Year: 2020 | Volume: 13 | Issue: 1 | Page No.: 29-35
DOI: 10.3923/ajsr.2020.29.35
Profile and Psychological Burden in Caregiver of Children with Thalassemia Dependent Transfusion
Lulu Eva Rakhmilla , Shelly Iskandar, Susi Susanah, Enny Rohmawaty and Sjarif Hidajat Effendi

Abstract: Background and Objective: Thalassemia is one of the most prevalent hereditary diseases in West Java, Indonesia. Children with thalassemia need care from the first years of their life owing to the physical and psychological effects of their disorder. Thalassemia is a concern not only for the children’s health but also for the quality of life of both the children and their caregivers. This study investigated the relationship between the burden of care giving and the psychological conditions. Materials and Methods: In this analytical cross-sectional study, a total of 60 parents of children with thalassemia dependent transfusion (11 fathers and 49 mothers) aged 19-73 years (M = 38.12, SD = 9.80) were included, of whom 83.33% of caregivers lived with their spouses. All participants completed 2 different questionnaires to assess their knowledge about thalassemia and their psychopathological symptoms (SCL-90). All participants consented to undergo screening and voluntarily participated in the screening tests. Results: Caregivers had high knowledge of thalassemia, but their education levels were rather low. The major finding of this study was that their psychopathological symptoms were significantly associated with their occupation (p = 0.039, OR = 0.309, 95% CI = 0.099-0.965).
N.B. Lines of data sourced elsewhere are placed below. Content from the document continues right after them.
/-- Drawing a list of sprites inverts a cell once for each sprite that covers it. -/
theorem foldl_drawSprite_get (sprites : List (Nat × Nat × List Byte)) (fb : FrameBuffer) (q : Fin 64) (r : Fin 32) :
    (sprites.foldl (fun fb d => (drawSprite (fb, false) d.1 d.2.1 d.2.2).1) fb).get q r =
      (fb.get q r ^^ decide (sprites.countP (fun d => spriteCovers d.1 d.2.1 d.2.2 q.val r.val) % 2 = 1)) := by
  induction sprites generalizing fb with
  | nil => simp
  | cons d sprites ih =>
    rw [List.foldl_cons, ih, drawSprite_get, List.countP_cons, Bool.xor_assoc]
    congr 1
    cases spriteCovers d.1 d.2.1 d.2.2 q.val r.val with
    | false => simp
    | true =>
      generalize sprites.countP _ = k
      by_cases hk : k % 2 = 1
      · simp [hk, Nat.add_mod]
      · simp [Nat.mod_two_ne_one.1 hk, Nat.add_mod]

/-- Settles O33: from the blank buffer only the parity is left. -/
theorem cellIsParityOfItsPixels : Obligations.CellIsParityOfItsPixels := fun sprites q r => by
  rw [foldl_drawSprite_get, FrameBuffer.get_blank, Bool.false_xor]

/-- Settles O29: the body replaces the frame buffer by the blank one. -/
theorem clearScreenClearsEveryCell : Obligations.ClearScreenClearsEveryCell := fun s =>
  ⟨decodeWord_encode .cls, _, rfl, FrameBuffer.get_blank, keepsRest_setFb s FrameBuffer.blank⟩

/-- Settles O27: `setResultFlag` and DRW end with the write of VF. -/
theorem flagIsWrittenLast : Obligations.FlagIsWrittenLast := by
  intro y s
  refine ⟨⟨_, rfl, ?_⟩, ⟨_, rfl, ?_⟩, ⟨_, rfl, ?_⟩, ⟨_, rfl, ?_⟩, ⟨_, rfl, ?_⟩, fun n hfit =>
    ⟨_, exec_drw _ y hfit, ?_⟩⟩
  · rw [getV_setResultFlag_vf, carry, flagByte_decide]
  · rw [getV_setResultFlag_vf, noBorrow, flagByte_decide]
  · rw [getV_setResultFlag_vf, noBorrow, flagByte_decide]
  · rw [getV_setResultFlag_vf, toNat_flagByte_shiftedOutLow]
  · rw [getV_setResultFlag_vf, toNat_flagByte_shiftedOutHigh]
  · exact getV_bodyEnd_drw_vf s Reg.vf y n

end Sys2Proof.Machine
end

section
namespace Sys2Proof.Machine

/-! ## Control transfer -/

/-- Below the stack limit, or without one, a CALL completes (R28, R162). -/
theorem exec_call (nnn : Addr) {s : State} (h : s.config.stackLimit ≠ some s.stack.length) :
    exec (.call nnn) s = .next { s with stack := s.pc :: s.stack, pc := zextAddr nnn } :=
  exec_of_not_faultRule fun _ hf => h hf.1

theorem exec_ret_cons {s : State} {a : Word} {rest : List Word} (h : s.stack = a :: rest) :
    exec .ret s = .next { s with pc := a, stack := rest } := by
  simp only [exec, execRet, h]

/-- Settles O35: the body pushes the advanced PC; the limit is its only fault. -/
theorem callPushesReturnAddress : Obligations.CallPushesReturnAddress := fun nnn s =>
  ⟨fun hroom => ⟨_, exec_call nnn hroom, toNat_zextAddr nnn, rfl, keepsRest_setPcStack s _ _⟩,
    fun hfull => exec_of_faultRule ⟨hfull, rfl⟩⟩

/-- Settles O36: after a CALL the most recent entry is the PC it pushed. -/
theorem returnPopsIntoPc : Obligations.ReturnPopsIntoPc := by
  refine ⟨decodeWord_encode .ret, fun s a rest hs => ⟨_, exec_ret_cons hs, rfl, rfl, keepsRest_setPcStack s _ _⟩,
    fun s hs => exec_of_faultRule ⟨hs, rfl⟩, fun nnn s t h => ?_⟩
  obtain ⟨-, rfl⟩ := exec_next h
  exact ⟨_, exec_ret_cons rfl, rfl, rfl⟩

/-- Settles O37: the skip's condition and its complement. -/
theorem skipsOnImmediate : Obligations.SkipsOnImmediate := fun x nn s =>
  ⟨decodeWord_encode (.seImm x nn), decodeWord_encode (.sneImm x nn),
    ⟨_, rfl, pcChangesOnlyAsListed (.seImm x nn) s _ rfl, keepsRest_setPc s _⟩,
    ⟨_, rfl, pcChangesOnlyAsListed (.sneImm x nn) s _ rfl, keepsRest_setPc s _⟩⟩

/-- Settles O38: the skip's condition and its complement. -/
theorem skipsOnRegisters : Obligations.SkipsOnRegisters := fun x y s =>
  ⟨⟨_, rfl, pcChangesOnlyAsListed (.seReg x y) s _ rfl, keepsRest_setPc s _⟩,
    ⟨_, rfl, pcChangesOnlyAsListed (.sneReg x y) s _ rfl, keepsRest_setPc s _⟩⟩

/-- The configured offset register, by its number (R168). -/
theorem jumpOffset_eq {s : State} {nnn : Addr} {r : Reg}
    (h : (s.config.jumpOffsetReg = .v0 ∧ r.val = 0) ∨
      (s.config.jumpOffsetReg = .vxOfNnn ∧ r.val = nnn.toNat / 256)) : s.jumpOffset nnn = s.getV r := by
  obtain ⟨hc, hr⟩ | ⟨hc, hr⟩ := h
  · obtain rfl : r = 0 := Fin.ext hr
    simp only [State.jumpOffset, hc]
  · have hreg : regOf (nnn.extractLsb' 8 4) = r := by
      refine Fin.ext ((toNat_field 8 4 nnn).trans ?_)
      have := nnn.isLt
      omega
    simp only [State.jumpOffset, hc, hreg]

/-- Settles O39: the 16-bit sum of the target never wraps. -/
theorem jumpWithOffsetIsExact : Obligations.JumpWithOffsetIsExact := fun nnn s _ hr =>
  ⟨_, rfl, jumpOffset_eq hr ▸ toNat_jumpTarget nnn _, keepsRest_setPc s _⟩

/-! ## Index register and memory -/

theorem toNat_add_zextByte (i : Word) (b : Byte) : (i + zextByte b).toNat = (i.toNat + b.toNat) % 65536 := by
  unfold zextByte
  bv_omega

/-- Settles O41: both sums are taken modulo 2^16, and the font's does not reach it when the font lies in memory. -/
theorem indexArithmetic : Obligations.IndexArithmetic := by
  intro x s
  have hfont := BitVec.toNat_ofNat (s.config.fontBase.toNat + (s.getV x).toNat * 5) 16
  refine ⟨⟨_, rfl, toNat_add_zextByte s.i (s.getV x), keepsRest_setI s _⟩,
    ⟨_, rfl, hfont, fun hfits => hfont.trans (Nat.mod_eq_of_lt ?_), keepsRest_setI s _⟩⟩
  have hbase : s.config.fontBase.toNat + 80 ≤ 4096 := by simpa [Config.fontFits] using hfits
  have := (s.getV x).isLt
  omega

theorem toNat_byte {n : Nat} (h : n < 256) : (BitVec.ofNat 8 n).toNat = n := by
  rw [BitVec.toNat_ofNat, Nat.mod_eq_of_lt h]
Those with no occupation showed a higher prevalence of psychopathological symptoms. Conclusion: Thalassemia affects not only the persons with the disorder but also their caregivers in several aspects, including their psychosocial well-being. This study emphasises the role of a supportive group in the psychological well-being of caregivers, which could be used to prevent the pathological effects of caregiver burden and enhance their psychological well-being through counselling.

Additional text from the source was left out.